Suppose the lengths of fish in a certain lake follow approximately a Normal distribution with mean $\mu = 100$ mm and standard deviation $\sigma = 10$ mm.

Approximately, what percentage of fish have lengths below 90 mm? (Use the 68-95-99.7 rule)

A. 2.5% 

B. 5%

C. 16%

D. 68%

In [None]:
pnorm(..., mean = ..., sd = ...)

In [None]:
pnorm(90, mean = 100, sd = 10)


C

## Clicker Question 2

Suppose the lengths of fish in a certain lake follow approximately a Normal distribution with mean $\mu = 100$ mm and standard deviation $\sigma = 10$ mm.

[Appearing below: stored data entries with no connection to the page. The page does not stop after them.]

-- ==== Sys2Proof/Machine/Dispatch.lean ====
section
/-! DEFINITION. The meaning of every step: one arm per constructor of `Instr`, each one call of a meaning. -/

namespace Sys2Proof.Machine

open Sys2Proof
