/-- The agenda (assumption 1) is what moves next: the issue of a site's lowest-numbered slot that fires (R126), an instruction in flight, an
event of the table, time, or what comes from outside; and a step does nothing else. A slot whose word decodes to an instruction runs exec of that instruction. Time passes while the package
has power, and fabric cycles while the fabric clock runs, which stops with cycle F of a photo finish (R22, R90, R116). -/
def Obligations.StepRunsTheDecodedInstruction : Prop :=
  (∀ s, s.agenda = [] → step s = .next (s.pass 1)) ∧
  (∀ s site rest, s.agenda = .issue site :: rest →
    step s = ({ s with agenda := rest } : State).issueFrom site (({ s with agenda := rest } : State).unfired site)) ∧
  (∀ (s : State) site, s.issueFrom site [] = .next s) ∧
  (∀ (s : State) site k ks e, decodeWord (s.slotWord site k) = .error e → s.issueFrom site (k :: ks) = s.issueFrom site ks) ∧
  (∀ (s : State) site k ks i t, decodeWord (s.slotWord site k) = .ok i → exec i { s with focus := Focus.slotAt site k } = .next t →
    s.issueFrom site (k :: ks) = if t.hasFired site k then .next t else s.issueFrom site ks) ∧
  (∀ s site slot rest, s.agenda = .progress site slot :: rest →
    step s = .next (({ s with agenda := rest } : State).goOn site slot)) ∧
  (∀ s n rest, s.agenda = .wait n :: rest → step s = .next (({ s with agenda := rest } : State).pass n)) ∧
  (∀ s i f rest, s.agenda = .event i f :: rest → encode i = none →
    step s = exec i { s with agenda := rest, focus := f }) ∧
  (∀ s i f rest, s.agenda = .event i f :: rest → encode i ≠ none → step s = .next { s with agenda := rest }) ∧
  (∀ (s : State) n, (s.power = .off → s.pass n = s) ∧
    (s.power ≠ .off → (s.pass n).time = s.time + n) ∧
    (s.power ≠ .off → s.fabricStopped = true → (s.pass n).fabric = s.fabric ∧ (s.pass n).leases = s.leases) ∧
    (s.power ≠ .off → s.fabricStopped = false → s.freeze = none → (s.pass n).fabric = s.fabric + n ∧
      ∀ id L, s.lease? id = some L → ((s.pass n).lease? id).map Lease.cyc = some (L.cyc + n)) ∧
    (∀ z, s.power ≠ .off → s.fabricStopped = false → s.freeze = some z → z.f ≤ s.fabric + n →
      (s.pass n).fabric = max s.fabric z.f ∧ (s.pass n).fabricStopped = true ∧ (s.pass n).uncoreStopped = true)) ∧
  (∀ s e rest, s.agenda = .outside e :: rest → step s = .next (({ s with agenda := rest } : State).fromOutside e))

/-- Memory keeps its canonical form at every step, whatever the agent that moves: addresses rise and no entry is what an unlisted address
reads as. -/
def Obligations.EveryStepKeepsMemoryCanonical : Prop :=
  ∀ s t, Safety.Inv s → step s = .next t → Safety.Inv t

/-! ### Power, the hold-up and the keep store -/

namespace Sys2Proof.Claims

/-- What energyReserveReady does with the commands that waited: each is tried in turn, and answered. -/
def admitInTurn : List CtxArgs → State → State
  | [], s => s
  | a :: l, s => match s.createCtx a with
    | .ok t => admitInTurn l (t.replyStatus 0)
    | .error e => admitInTurn l (s.replyStatus e)

end Sys2Proof.Claims

/-- R22, R25, R66, R90, R105, R109: a supply takes the package from OFF through BOOT to RUN, where every live die has its full budget, or leaves
it in BOOT where Bilsis's image does not verify, which its identity registers report; its loss takes it to OFF unless a context was ever admitted; the energy reserve lets the
commands that waited go on, and 30 s without it refuse them. That memory lists nothing after the supply returns (assumption 3), that the package keeps its number
(assumptions 6 and 63), and what the identity registers hold after a failed BOOT (assumption 8) are the model's choices. -/
def Obligations.PowerComesAndGoes : Prop :=
  (∀ s ms, s.power = .off → Leads (.supplyPresent true ms) s (fun t =>
    t.power = .run ∧ t.supply = true ∧ t.fabricStopped = false ∧ t.time = 0 ∧ t.mem = [] ∧ t.ctxs = [] ∧ t.leases = [] ∧
    t.keep = s.keep ∧ t.fuses = s.fuses ∧ t.pkgNo = s.pkgNo ∧ t.measurements = ms.map extended ∧
    (∀ d, d < s.fuses.nlive → ∃ b ∈ t.budgets, b.die = d ∧ b.b = 42666) ∧
    (∀ (k : Nat) (l : Link), t.links[k]? = some l → l.st = .running ∨ l.st = .absent))) ∧
  (∀ s ms, s.power = .off → Leads (.supplyPresent false ms) s (fun t =>
    t.power = .boot ∧ t.bootFailed = true ∧ t.supply = true ∧ t.keep = s.keep ∧ t.measurements = ms.map extended ∧
    t.identity = Vector.ofFn (fun i => Config.bootFailure i.val))) ∧
  (∀ s v ms, s.power ≠ .off → exec (.supplyPresent v ms) s = .next { s with supply := true }) ∧
  (∀ s, s.power = .boot ∨ (s.power = .run ∧ s.everAdmitted = false) → Leads .supplyLoss s (fun t =>
    t.power = .off ∧ t.supply = false ∧ t.mem = [] ∧ t.ctxs = [] ∧ t.keep = s.keep ∧ t.fuses = s.fuses ∧ Memory.wf t.mem = true)) ∧
  (∀ s, s.power = .run → s.everAdmitted = true → s.supply = true →
    exec .supplyLoss s = .next { s with supply := false, lossAt := s.ticks }) ∧
  (∀ s, s.power = .run → s.energyReady = false → exec .energyReserveReady s =
    .next (admitInTurn s.waitingCreates { s with energyReady := true, holdupFailed := false, waitingCreates := [] })) ∧
  (∀ s, s.power = .run → s.energyReady = false → s.holdupFailed = false → s.bootEnd + 30000000000 ≤ s.ticks →
    Leads .holdupChargeTimeout s (fun t => t.holdupFailed = true ∧ t.waitingCreates = [] ∧
      (s.waitingCreates ≠ [] → t.reply = ⟨3, []⟩) ∧ (s.waitingCreates = [] → t.reply = s.reply) ∧
      t = { s with holdupFailed := true, waitingCreates := [], reply := t.reply, errorLog := t.errorLog }))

How big is the length such that only 2.5\% of fish fall above? 

A. 100 mm

B. 110 mm

C. 120 mm

D. 130 mm

In [None]:
qnorm(..., mean = 100, sd = 10)


In [None]:
qnorm(.975, mean = 100, sd = 10)


## Recall: Sampling Distributions of Proportions

The sampling distribution of proportions is the distribution of the sample proportions of all possible random samples of size $n$ that can be obtained from a population.



For sufficiently large samples (such that $n\times p\ge 10$ and $n \times (1-p)\ge 10$) and with other necessary conditions, the sampling distribution of $\hat{p}$ is approximately Normal with 
- with mean $p$  and
- standard error $\sqrt{\frac{p \times (1-p)}{n}}$

The larger the sample size n, the better the normal approximation.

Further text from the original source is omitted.